One set of challenges that continue to exist include insurance authorization and access to care. Although PPD necessitates immediate treatment, insurance providers can take up to 15 business days before they are required to respond to prior authorization requests. Prior authorization is necessary given the high cost of treatment, on average around $36,000 for the drug alone. It is also notable that this drug has been predominantly accessible to white, married women, with private insurance [23]. Women of color or with less resources, especially related to childcare, have not had equitable access to this treatment. Additional access complications include the barrier of location. Sage Therapeutics reports that they have 50 infusion sites around the country, but UNC is the only active site in North Carolina, and 3 surrounding states do not have any infusion locations. These logistical challenges make brexanolone difficult to access for many in need.

Despite some of the complications of offering brexanolone for moderate to severe post-partum depression, we have been able to offer this service continuously since brexanolone approval, and our staff report great pleasure in observing the dramatic and rapid improvement in some patients’ moods and ability to function.

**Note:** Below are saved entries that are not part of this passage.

/-- A submission-queue entry in the form of NVMe (12 R241, log entry 62: DESIGN CHOICE): opcode, command identifier, namespace 1, the
PRP entries of the data, first LBA and count less one. -/
def sqEntry (a : Fin 16) (slot opcode tile count per : Nat) : List Byte :=
  let prp2 := if count < 2 then 0 else if count = 2 then apertureAt a (tile + 1) else prpAt a slot
  let io := toLe 8 (apertureAt a tile) ++ toLe 8 prp2 ++ toLe 8 (tile * per) ++ toLe 4 (count * per - 1)
  padTo 64 (toLe 2 opcode ++ toLe 2 slot ++ toLe 4 1 ++ toLe 8 0 ++ toLe 8 0 ++ (if count = 0 then [] else io))

/-- The PRP list of a command: the places of its data after the first tile. -/
def prpList (a : Fin 16) (tile count : Nat) : List Byte :=
  (List.range (count - 1)).flatMap fun n => toLe 8 (apertureAt a (tile + 1 + n))

/-- A command is placed in the archive's submission queue (12 R241). -/
def place (a : Fin 16) (opcode tile count : Nat) (s : State) : State :=
  let v := archiveOf s a
  let per := 4096 / max v.lbaSize 1
  let slot := (v.tail + v.newPlaced) % 1024
  let s := nearPut (sqAt a + 64 * slot) (sqEntry a slot opcode tile count per) (nearPut (prpAt a slot) (prpList a tile count) s)
  let s := s.modArchive a fun v =>
    { v with placed := v.placed ++ [{ slot := slot, opcode := opcode, tile := tile, count := count }], newPlaced := v.newPlaced + 1 }
  emitOut (.nvmeCommand v.port.val v.sub.val a.val opcode (tile * per) (count * per)) s

/-- The next step of an append (09 R180, 13 R262): a Write command of at most 32 tiles with a pulse of the doorbell line; once
all are complete, the flush, where the drive has a volatile write cache; then the index tile. -/
def appendStep (a : Fin 16) (j : Append) (line : Nat) (s : State) : State :=
  let cache := (vget s.down.drives (driveOf s a)).volatileCache
  let setJob := fun (f : Append → Append) (s : State) => s.modArchive a fun v => { v with job := v.job.map f }
  if j.written < j.count then
    let n := min 32 (j.count - j.written)
    let s := place a 1 (j.first + j.written) n s
    pulseOpt (some line) (setJob (fun j => { j with written := j.written + n, pending := j.pending + 1 }) s)
  else if 0 < j.pending then s
  else if cache && !j.flushed then ringDoorbell a (setJob (fun j => { j with pending := 1 }) (place a 0 0 0 s))
  else if j.indexed then s
  else ringDoorbell a (setJob (fun j => { j with pending := 1, indexed := true }) (place a 1 (j.first + j.count) 1 s))

/-- The append goes on: a paused channel's submits nothing (13 R268); Write commands follow the channel's move while that issues
reads, and what comes after them, once all are placed, does not depend on it. -/
def feeds (s : State) (j : Append) : Bool :=
  let d := s.dma j.channel
  d.state ≠ .pausing && d.state ≠ .paused && !d.stopping && (decide (j.count ≤ j.written) || d.state = .running || d.state = .waiting)

/-- The line of a channel's current ARCHIVE move. -/
def jobLine (s : State) (j : Append) : Nat :=
  (((s.dma j.channel).moves.find? fun m => m.serial = j.move).map fun m => dLine m.desc).getD 0

/-- ARCHIVE_APPEND (09 R180): the appender takes its next step. -/
def execArchiveAppend (archive : Fin 16) (s : State) : Host.Outcome State Fault Refusal :=
  .next <|
    if !archiveLink s archive then s
    else
      let v := archiveOf s archive
      match v.job with
      | some j => if feeds s j && decide (v.placed.length < 1023) then appendStep archive j (jobLine s j) s else s
      | none =>
        match handedMove s archive with
        | some (c, m) => if v.placed.isEmpty then reserve archive c m s else s
        | none => s

/-- A capture entry with further tiles counted in BAD_CRC, which saturates (09 R181, R182). -/
def entryWithBad (entry : List Byte) (n : Nat) : List Byte :=
  entry.take 12 ++ toLe 2 (min 65535 (ofLe ((entry.drop 12).take 2) + n)) ++ entry.drop 14

/-- The index tile of an append (09 R181): the entry that the program handed over, with the bad tiles that this append has
found. -/
def indexTile (s : State) (a : Fin 16) (j : Append) : List Byte :=
  let v := archiveOf s a
  let tile := j.first + j.count
  let listed := j.bad.take 493
  let payload := entryWithBad j.entry (j.bad.filter (·.2 = 1)).length ++ toLe 8 j.first ++ toLe 8 v.prevIndex ++ toLe 8 listed.length ++
    listed.flatMap fun b => toLe 6 b.1 ++ toLe 2 b.2
  sealTile (tileHeader 3 j.stream.val false (nodeId s) (tile % 2 ^ 48) 0 j.trig (now s) (epochNum (epochAt s (now s))) 0
    ((v.seq.map (· + 1)).getD 0)) payload

/-- The index tile is written: the capture is archived, and its move is complete (09 R179, R180, 13 R258). -/
def indexDone (a : Fin 16) (j : Append) (s : State) : State :=
  let tile := j.first + j.count
  let s := writeDrive (driveOf s a) tile (indexTile s a j) s
  let s := s.modArchive a fun v =>
    { v with
      append := tile + 1, seq := some ((v.seq.map (· + 1)).getD 0), prevIndex := tile, checkpointIndex := tile
      sinceCheckpoint := v.sinceCheckpoint + 1, job := none }
  let s := s.modDma j.channel fun d => d.modMove j.move fun m => { m with indexed := true }
  let s := s.modDma j.channel fun d => if d.waitsFor = .request ∧ d.current.isNone then d.wake else d
  if 64 ≤ (archiveOf s a).sinceCheckpoint then checkpoint a s else s

/-- The data of a Write command have been fetched and answered. -/
def dataFetched (s : State) (a : Fin 16) (k : NvmeCmd) : Bool :=
  match (archiveOf s a).job with
  | none => true
  | some j =>
    decide (j.first + j.count ≤ k.tile) ||
      (match (s.dma j.channel).moves.find? fun m => m.serial = j.move with
       | some m => decide (k.tile + k.count ≤ j.first + (tilesRead j.count m - m.waiting))
       | none => true)

/-- A command completes without error. -/
def commandDone (a : Fin 16) (k : NvmeCmd) (s : State) : State :=
  let s := completeCmd a k true s
  match (archiveOf s a).job with
  | none => s
  | some j =>
    if k.opcode = 0 then s.modArchive a fun v => { v with job := some { j with pending := j.pending - 1, flushed := true } }
    else if k.tile = j.first + j.count then indexDone a j s
    else s.modArchive a fun v => { v with job := some { j with pending := j.pending - 1 } }

/-- A Flush that ends with an error: the index tile is not written, as after a Write's error (09 R180). -/
def flushError (a : Fin 16) (k : NvmeCmd) (s : State) : State :=
  let tile := ((archiveOf s a).job.map fun j => j.first + j.count).getD 0
  appendError a tile (completeCmd a k false s)

/-- NVME_COMPLETION (09 R180, 13 R269): of the command that the drive took first. -/
def execNvmeCompletion (archive : Fin 16) (ok : Bool) (s : State) : Host.Outcome State Fault Refusal :=
  .next <|
    match (archiveOf s archive).submitted.head? with
    | none => s
    | some k =>
      if !archiveLink s archive || (k.opcode = 1 && !dataFetched s archive k) then s
      else if ok then commandDone archive k s
      else if k.opcode = 0 then flushError archive k s
      else writeError archive k s

/-- NVME_DOORBELL (13 R262, R272): a pulse of the archive's doorbell line leaves its crossing. -/
def execNvmeDoorbell (archive : Fin 16) (s : State) : Host.Outcome State Fault Refusal :=
  .next <|
    match s.down.crossings.find? fun e => e.1.2 = .doorbell archive && decide (0 < e.2) with
    | some e =>
      (match takeCrossing e.1.1 (.doorbell archive) s with
       | some s => ringDoorbell archive s
       | none => s)
    | none => s

end Sys2Proof.Machine
end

With an established protocol in place, we have infused over 60 women with commercially available brexanolone in our clinical program at UNC since its approval in 2019. These cases came from internal referrals through our UNC Center for Women’s Mood Disorders, our PPIU and through Sage Therapeutics. In 2021, we published the first article that outlined our unique program at an academic medical center, as well as 90-day naturalistic follow up data for our first cohort of 16 patients [23]. Previously, the clinical trials only followed patient HAM-D rating scores through 30 days post-infusion. Our post-infusion data were similar to the clinical trials, with HAM-D scores dropping from 23.9 to 7.6 at the end of the 60 hour infusion, such that 94% of the cases reached a clinically meaningful reduction in HAM-D score and 56% achieved remission with a HAM-D score of 7 or below. Next, we reached 11 of our original 16 patients who provided follow up data that showed an even lower mean HAM-D score of 6.7 at 90 days post-infusion. These naturalistic data suggest that those who benefit from brexanolone will continue to benefit in the months following treatment, which is very meaningful to those suffering from PPD.

As mentioned above, there are many successes with commercial brexanolone despite the limitations that it requires a multiple day hospital admission, time away from family, and its cost. Untreated PPD can have devasting consequences for the family including poor bonding and attachment, higher rates of substance use, suicide, neglect, and poor social and emotional development of the infant [24,25,26,27,28]. We thus hope to better understand the mechanisms of action of brexanolone and the etiologies of PPD to allow for development of more practical and affordable bioavailable compounds for treatment of this common illness.

While the etiology of postpartum depression is believed to be multifactorial, there is increasing evidence that inflammatory signaling plays a significant role. For example, pro-inflammatory signaling is associated with major depression [29,30,31,32,33,34], and PPD [35,36,37,38]. Furthermore, proinflammatory immune activation may induce depression in healthy individuals [33] or depression-like behavior in animal models of depression [39, 40].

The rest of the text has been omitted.